Doxorubicin, the positive control, induces cell cycle arrest and apoptosis via DNA intercalation and inhibition of topoisomerase?II, leading to double-strand breaks and activation of DDR kinases (ATM/ATR), phosphorylation of checkpoint kinases (CHK1/CHK2), and subsequent p53-mediated cell cycle arrest and apoptosis [37]. Doxorubicin also promotes reactive oxygen species (ROS) production, further contributing to DNA and mitochondrial damage and enhancing apoptotic signaling [38].
In summary, the ethyl acetate extract from marine fungi—particularly SaH?1—demonstrated meaningful anticancer potential through selective cytotoxicity, disturbance of cell cycle progression (Fig. 2), and apoptosis induction (Fig. 3) in T47D cells. These coordinated effects justify future bioactivity-guided isolation of active constituents and molecular characterization.

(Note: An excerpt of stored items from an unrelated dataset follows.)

/-- What a copy has read of n bytes from an address on: local bytes as they are, or what the line reads of a source that no captured view holds
have answered. -/
def Found (s : State) (c : CoreId) (u : Fin 2) (x : CopyCmd) (round a n : Nat) (bs : List (BitVec 8)) : Prop :=
  let j : Fin 3 := ⟨u.val, by omega⟩
  (x.ssp ≠ .glb ∧ bs = (linePieces a n).flatMap fun p => (s.body c).read x.ssp p.1 p.2) ∨
  (x.ssp = .glb ∧ bs.length = n ∧ (∀ p ∈ linePieces a n, findHeld x.views false p.1 p.2 = none) ∧
    (s.cores[c].copyLog[j]).length ≤ s.cores[c].copyNext[j] ∧ s.gather (.copy c u) (s.body c).sys.asn round (linePieces a n) = .ok bs)
/-- The first line of a row that is read is written: into the local space, or as an effect that is held; then the next line is due, or the row is
over and the next row or the end of the command comes. -/
def FirstLine (s t : State) (c : CoreId) (u : Fin 2) (x : CopyCmd) (bs : List (BitVec 8)) (v n : Nat) : Prop :=
  let b := s.body c
  SameBytes s t ∧
  (if x.dsp = .glb then (t.body c).locals = b.locals ∧ ∃ r, (t.body c).held = b.held ++ [r] ∧ r.va = BitVec.ofNat 56 v ∧
      r.op = .copyWrite (bs.take n) ∧ r.asn = b.sys.asn ∧ r.tok = x.tok ∧ r.command = some x.id
    else (t.body c).held = b.held ∧ (t.body c).locals = b.locals ++ [⟨u.val, x.dsp, v, bs.take n, x.src, [], false⟩]) ∧
  (if n < bs.length then (t.body c).copies[u].cmd = some { x with buf := some bs, off := n, attempts := 0, nextAt := s.cycle + s.lineCycles 1 }
    else if x.row + 1 < x.rows then ∃ y, (t.body c).copies[u].cmd = some y ∧ y.id = x.id ∧ y.row = x.row + 1 ∧ y.off = 0 ∧ y.buf = none ∧
      s.cycle < y.nextAt
    else (t.body c).copies[u].cmd = none ∧ (t.body c).copies[u].faulted = false ∧ (t.body c).copies[u].cancelled = x.cancel)
/-- The line may be written now: one of a global destination lies in no captured view, and there is a provisional line and a request for it. -/
def MayHand (s : State) (c : CoreId) (u : Fin 2) (x : CopyCmd) (bs : List (BitVec 8)) (v n : Nat) : Prop :=
  let b := s.body c
  x.dsp = .glb → findHeld x.views false v n = none ∧ b.sendsDirectly = false ∧ (s.forgetAways (.copy c u)).copyLines c u < 2048 ∧
    ∀ r : Request, r.asn = b.sys.asn → r.va = BitVec.ofNat 56 v → r.op = .copyWrite (bs.take n) → b.overfull r = false
/-- A row is read, its first line moves, or a cancelled copy ends between rows: a row of which a byte has been asked for is
finished first (R330, R332). -/
def RowsMove (s : State) (c : CoreId) : Prop :=
  let b := s.body c
  (∀ (u : Fin 2) (x : CopyCmd), s.copyDue c u = some x →
    (s.betweenRows c u x = true → x.cancel = true → Completes (exec (.copyRowMove c u) s) fun t => OnlyBody (s.forgetAways (.copy c u)) t c ∧ SameBytes s t ∧
      (t.body c).copies[u].cmd = none ∧ (t.body c).copies[u].cancelled = true ∧ (t.body c).copies[u].faulted = false ∧
      (t.body c).signals = b.signals ∧ (t.body c).locals = b.locals ∧ (t.body c).g = b.g) ∧
    (∀ (bs : List (BitVec 8)) (v n : Nat) (more : List (Nat × Nat)), (s.betweenRows c u x = true → x.cancel = false ∧ b.stopping = false) →
      x.buf = none → x.off = 0 → x.kind = 1 → x.ring = 0 →
      Found s c u x 0 (x.srcAt x.row).toNat x.srcBytes bs → linePieces (x.dstAt x.row).toNat bs.length = (v, n) :: more → MayHand s c u x bs v n →
      Completes (exec (.copyRowMove c u) s) fun t => FirstLine s t c u x bs v n) ∧
    (∀ (v n : Nat) (more : List (Nat × Nat)), x.cancel = false → b.stopping = false → x.buf = none → x.kind = 1 → x.ring = 0 → x.ssp = .glb →
      linePieces (x.srcAt x.row).toNat x.srcBytes = (v, n) :: more → (∀ p ∈ (v, n) :: more, findHeld x.views false p.1 p.2 = none) →
      (s.cores[c].copyLog[(⟨u.val, by omega⟩ : Fin 3)]).length ≤ s.cores[c].copyNext[(⟨u.val, by omega⟩ : Fin 3)] → s.copyLines c u < 2048 →
      (∀ a ∈ s.accesses, a.who ≠ .copy c u) →
      Completes (exec (.copyRowMove c u) s) fun t => t.cores = s.cores ∧ t.mem = s.mem ∧
        ∃ a, t.accesses = s.accesses ++ [a] ∧ a.who = .copy c u ∧ a.asn = b.sys.asn ∧ a.va = BitVec.ofNat 56 v ∧ a.n = n ∧ a.bytes = none ∧
          a.answer = none))
/-- A tile is read again, or its first line moves. -/
def TilesMove (s : State) (c : CoreId) : Prop :=
  (∀ (u : Fin 2) (x : CopyCmd) (bs again : List (BitVec 8)), s.copyDue c u = some x → 0 < x.attempts → x.off = 0 → x.kind = 2 → cdf x.d 17 1 = 0 →
    x.ring = 0 → x.ssp ≠ .glb → Found s c u x 0 (x.srcAt x.row).toNat (128 + 1024 * cdf x.d 24 4) bs → Found s c u x 1 (x.srcAt x.row).toNat 128 again →
    (badHeader bs again ≠ none → x.attempts + 1 < 256 → Completes (exec (.cptTileRetry c u) s) fun t => SameBytes s t ∧
      (t.body c).locals = (s.body c).locals ∧ (t.body c).held = (s.body c).held ∧
      ∃ y, (t.body c).copies[u].cmd = some y ∧ y.row = x.row ∧ y.attempts = x.attempts + 1 ∧ y.nextAt = s.cycle + 64) ∧
    (∀ v n more, (badHeader bs again = none ∨ 256 ≤ x.attempts + 1) → linePieces (x.dstAt x.row).toNat bs.length = (v, n) :: more →
      MayHand s c u x bs v n → Completes (exec (.cptTileRetry c u) s) fun t => FirstLine s t c u x bs v n))
/-- A table entry is stored, or refused with ARM bit 0 set. -/
def EntriesMove (s : State) (c : CoreId) : Prop :=
  let b := s.body c
  (∀ (u : Fin 2) (x : CopyCmd) (bs : List (BitVec 8)), s.copyDue c u = some x → x.kind = 3 → x.buf = some bs →
    let e := BitVec.ofNat 64 (natLE ((bs.drop x.off).take 8))
    let pos := (x.dstAt x.row).toNat + x.off / 8
    let g : GroupId := Fin.ofNat 24 (pos / 1024)
    let i : Fin 1024 := Fin.ofNat 1024 pos
    (b.back.reason i e = none → x.off + 8 < bs.length → Completes (exec (.cptabEntryWrite c u) s) fun t => OnlyBody s t c ∧ SameBytes s t ∧
      (t.body c).back.get g i = (b.back.store [g] i e).get g i ∧
      (∀ g' i', (g', i') ≠ (g, i) → (t.body c).back.get g' i' = b.back.get g' i') ∧
      (t.body c).copies[u].cmd = some { x with off := x.off + 8, nextAt := s.cycle + 1 }) ∧
    (∀ k why, b.back.reason i e = some why → b.sys.arm.getLsbD 0 = true → b.canPark = true → b.command x.id = some k →
      Completes (exec (.cptabEntryWrite c u) s) fun t => OnlyBody (s.forgetAways (.copy c u)) t c ∧ SameBytes s t ∧ (t.body c).back = b.back ∧
        (t.body c).copies[u].cmd = none ∧ (t.body c).copies[u].faulted = true ∧
        ∃ f, (t.body c).reports = b.reports ++ [f] ∧ f.cause = .tableRefused ∧ f.addr = BitVec.ofNat 56 pos ∧ f.aux = BitVec.ofNat 10 why))
/-- A ring advances by one slot. -/
def RingsAdvance (s : State) (c : CoreId) : Prop :=
  let b := s.body c
  (∀ (u : Fin 2) (prod : Bool) (n : Fin 16) (k : CbCfg), b.copies[u].advance = some (prod, n) → b.cbs[n].cfg = some k →
    Completes (exec (.ringAdvance c u) s) fun t => OnlyBody s t c ∧ SameBytes s t ∧ (t.body c).copies[u].advance = none ∧
      (t.body c).cbs[n].prod = (if prod then (b.cbs[n].prod + 1) % (2 * k.n) else b.cbs[n].prod) ∧
      (t.body c).cbs[n].cons = (if prod then b.cbs[n].cons else (b.cbs[n].cons + 1) % (2 * k.n)) ∧
      ∀ m, m ≠ n → (t.body c).cbs[m] = b.cbs[m])
/-- A complete copy arrives at its phaser, or posts its range. -/
def SignalsFollow (s : State) (c : CoreId) : Prop :=
  let b := s.body c
  (∀ (u : Fin 2) (x : CopySignal), b.signals = [x] → x.unit = u → b.command x.cmd.id = none → x.arrived = false →
    (cdf x.cmd.d 15 1 = 1 → cdf x.cmd.d 16 1 = 0 → b.sendsDirectly = false → (∀ r : Request, r.va = x.cmd.d.extractLsb' 256 56 → r.size = 64 → b.overfull r = false) →
      Completes (exec (.copyComplete c u) s) fun t => SameBytes s t ∧ (t.body c).signals = [] ∧ ∃ r, (t.body c).held = b.held ++ [r] ∧
        r.op = .arrive (b.sys.teamId.setWidth 16) ∧ r.va = x.cmd.d.extractLsb' 256 56) ∧
    (∀ (block : BitVec 512) (k : Nat) (y : Team), cdf x.cmd.d 15 1 = 0 → cdf x.cmd.d 16 1 = 1 → cdf x.cmd.d 320 32 < cdf x.cmd.d 352 32 →
      s.cores[c].issued = none → s.cores[c].posted ≤ s.cores[c].postNext → (s.task c).closed = false → (s.task c).template = some block → (s.task c).team = some k → s.usher.teams = [y] → y.id = k → s.rangeFrozen y = false → y.ranges.length < 64 →
      (s.task c).children < 255 → cdf x.cmd.d 352 32 - cdf x.cmd.d 320 32 ≤ 65536 * max 1 (cdf x.cmd.d 112 16) →
      Completes (exec (.copyComplete c u) s) fun t => SameBytes s t ∧ (t.body c).signals = [] ∧ (t.task c).children = (s.task c).children + 1 ∧
        ∃ z e, t.usher.teams = [z] ∧ z.ranges = y.ranges ++ [e] ∧ e.lo = cdf x.cmd.d 320 32 ∧ e.hi = cdf x.cmd.d 352 32 ∧
          e.grain = cdf x.cmd.d 112 16))
/-- A fault ends a copy. -/
def CopiesFault (s : State) (c : CoreId) : Prop :=
  let b := s.body c
  (∀ (u : Fin 2) (x : CopyCmd) (k : Command) (cause : Cause) (a : VA), b.copies[u].cmd = some x → x.fault = some (cause, a) → cause ≠ .machineCheck → b.canPark = true →
    b.command x.id = some k → Completes (exec (.copyFault c u) s) fun t => OnlyBody (s.forgetAways (.copy c u)) t c ∧ SameBytes s t ∧
      (t.body c).copies[u].cmd = none ∧ (t.body c).copies[u].faulted = true ∧ (t.body c).signals = b.signals ∧
      ∃ f, (t.body c).reports = b.reports ++ [f] ∧ f.cause = cause ∧ f.addr = a ∧ f.tok = k.tok ∧ f.baddr = k.baddr)
/-- A transform operation completes. -/
def TransformsComplete (s : State) (c : CoreId) : Prop :=
  let b := s.body c
  (∀ (u : Fin 4) (x : TransformOp), s.transformDue c u = some x →
    let left (t : State) (x : TransformOp) : Prop := OnlyBody s t c ∧ SameBytes s t ∧ (t.body c).transforms[u].op = none ∧
      (t.body c).transforms[u].faulted = false ∧ (t.body c).transforms[u].res = BitVec.ofNat 32 x.truncated ++ BitVec.ofNat 32 x.done
    (x.kind = 1 → x.cnt = 1 → Completes (exec (.transformComplete c u) s) fun t => left t { x with done := 1 } ∧
      let f := afield x.arg 0 4
      let vals := (List.range 64).map fun e => cvtValue f (b.read ((portSpace x.inp).getD .gal) (portOff x.inp + e * cvtSize f) (cvtSize f))
      let n := npfEncode vals x.planes (afield x.arg 12 2 == 1) (if afield x.arg 14 1 = 1 then some (afield x.arg 16 8) else none)
      let w (off : Nat) (bs : List (BitVec 8)) : LocalWrite := ⟨2, (portSpace x.out).getD .gal, off, bs, x.src, [], false⟩
      (t.body c).locals = b.locals ++ [w (headerOff (portOff x.out) 0) (bytesLE 2 n.hdr.toNat)] ++
        (List.range x.planes).map fun j => w (planeRowOff (portOff x.out) 0 j) (planeRow x.planes j n.ms)) ∧
    (∀ k, x.kind = 3 → x.buf = some k → x.cnt = 1 → Completes (exec (.transformComplete c u) s) fun t =>
      let r := packTile k (b.read ((portSpace x.inp).getD .gal) (portOff x.inp) (tileBytes k.p))
      left t { x with done := 1, truncated := if r.2 then 1 else 0 } ∧
        (t.body c).locals = b.locals ++ [⟨2, .ab, portOff x.out, r.1, x.src, [], false⟩]) ∧
    (x.kind = 4 ∨ x.kind = 5 → x.cnt = 1 →
      let from_ (col r : Nat) : Nat × Nat := transposed (astride x.arg 32) x.elem col r
      (64 * x.elem ≤ (astride x.arg 32).natAbs → ∀ col < 64, ∀ r < 64, from_ col r = (r, col)) ∧
      Completes (exec (.transformComplete c u) s) fun t => left t { x with done := 1 } ∧
        (t.body c).locals = b.locals ++ (List.range 64).map fun (col : Nat) =>
          ⟨2, (portSpace x.out).getD .gal, (portOff x.out + col * astride x.arg 32).toNat,
            (List.range 64).flatMap fun (r : Nat) => b.read ((portSpace x.inp).getD .gal)
              (portOff x.inp + (from_ col r).1 * astride x.arg 0 + (from_ col r).2 * x.elem).toNat x.elem, x.src, [], false⟩) ∧
    (x.kind = 2 → x.cnt = x.done + 1 →
      let e := headerE (b.npfHeader ((portSpace x.inp).getD .gal) (portOff x.inp + x.done / 64 * tileBytes x.planes) (x.done % 64))
      (e ≠ 255 ∨ 256 ≤ x.attempts + 1 →
        Completes (exec (.transformComplete c u) s) fun t => left t { x with done := x.done + 1 } ∧
          ∃ bs, (t.body c).locals = b.locals ++ [⟨2, (portSpace x.out).getD .gal, (portOff x.out + x.done * astride x.aux 0).toNat, bs, x.src, [], false⟩] ∧
            bs.length = 64 * cvtSize (afield x.arg 24 4)) ∧
      (e = 255 → x.attempts + 1 < 256 → Completes (exec (.transformComplete c u) s) fun t => OnlyBody s t c ∧ SameBytes s t ∧
        (t.body c).locals = b.locals ∧ (t.body c).transforms[u].op = some { x with attempts := x.attempts + 1, nextAt := s.cycle + 64 })) ∧
    (∀ bs, x.kind = 6 → x.row = some bs → b.sendsDirectly = false → (∀ r : Request, r.op = .copyWrite ((bs.drop x.off).take 128) → b.overfull r = false) →
      Completes (exec (.transformComplete c u) s) fun t => SameBytes s t ∧ ∃ r, (t.body c).held = b.held ++ [r] ∧ r.asn = b.sys.asn ∧
        r.va = BitVec.ofNat 56 (portOff x.out + x.done * (geometryOf x.arg x.aux).rowStride + x.off) ∧ r.op = .copyWrite ((bs.drop x.off).take 128) ∧
        r.tok = x.tok ∧
        (if x.off + 128 < (geometryOf x.arg x.aux).rowStride then
            (t.body c).transforms[u].op = some { x with off := x.off + 128, nextAt := s.cycle + s.lineCycles 1 }
          else if x.done + 1 < x.cnt then
            (t.body c).transforms[u].op = some { x with row := none, off := 0, done := x.done + 1, nextAt := s.cycle + s.lineCycles 1 }
          else (t.body c).transforms[u].op = none ∧ (t.body c).transforms[u].faulted = false)))
/-- A fault ends a transform operation. -/
def TransformsFault (s : State) (c : CoreId) : Prop :=
  let b := s.body c
  (∀ (u : Fin 4) (x : TransformOp) (k : Command) (cause : Cause) (a : VA), b.transforms[u].op = some x → x.fault = some (cause, a) →
    cause ≠ .machineCheck → b.canPark = true → b.command x.id = some k → Completes (exec (.transformFault c u) s) fun t => OnlyBody s t c ∧ SameBytes s t ∧
      (t.body c).transforms[u].op = none ∧ (t.body c).transforms[u].faulted = true ∧ (t.body c).transforms[u].res = b.transforms[u].res ∧
      ∃ f, (t.body c).reports = b.reports ++ [f] ∧ f.cause = cause ∧ f.addr = a ∧ f.tok = k.tok)
/-- R318-R332, R337-R348: a copy unit moves a row, a tile or a table entry at a time and ends its command; rings advance; signals follow a
complete copy; a transform unit performs its operation and leaves its result; faults end either.
Choices of the model in it: logs 6, 12, 13, 21, 22, 36, 37, 50. -/
def Obligations.CopyTransformEvents : Prop := ∀ (s : State) (c : CoreId),
  RowsMove s c ∧ TilesMove s c ∧ EntriesMove s c ∧ RingsAdvance s c ∧ SignalsFollow s c ∧ CopiesFault s c ∧ TransformsComplete s c ∧ TransformsFault s c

Consistent with our observations, marine-derived fungal metabolites have demonstrated a potential in modulating the cell cycle and DDR pathways in cancer cells, highlighting their broader therapeutic promise. For example, preussin, isolated from Aspergillus candidus KUFA 0062, inhibited the proliferation of breast cancer cells and induced cell cycle arrest at approximately 25 µM. Similarly, asperphenin A from a marine Aspergillus sp. triggered G2/M cell cycle arrest and apoptosis in colon cancer cells via ROS generation. The diketopiperazines waikikiamides A and C also exhibited potent antiproliferative activity, with IC50 values ranging from 0.5 to 1.8 µM [39]. Beyond these specific compounds, marine fungi have been shown to produce over 600 cytotoxic metabolites between 1991 and 2023, particularly from the genera Aspergillus and Penicillium, illustrating their remarkable chemical diversity and bioactivity potential [40]. Collectively, these findings underscore the value of marine fungi as a rich source of structurally diverse compounds capable of interfering with critical regulatory pathways in cancer cell proliferation and survival.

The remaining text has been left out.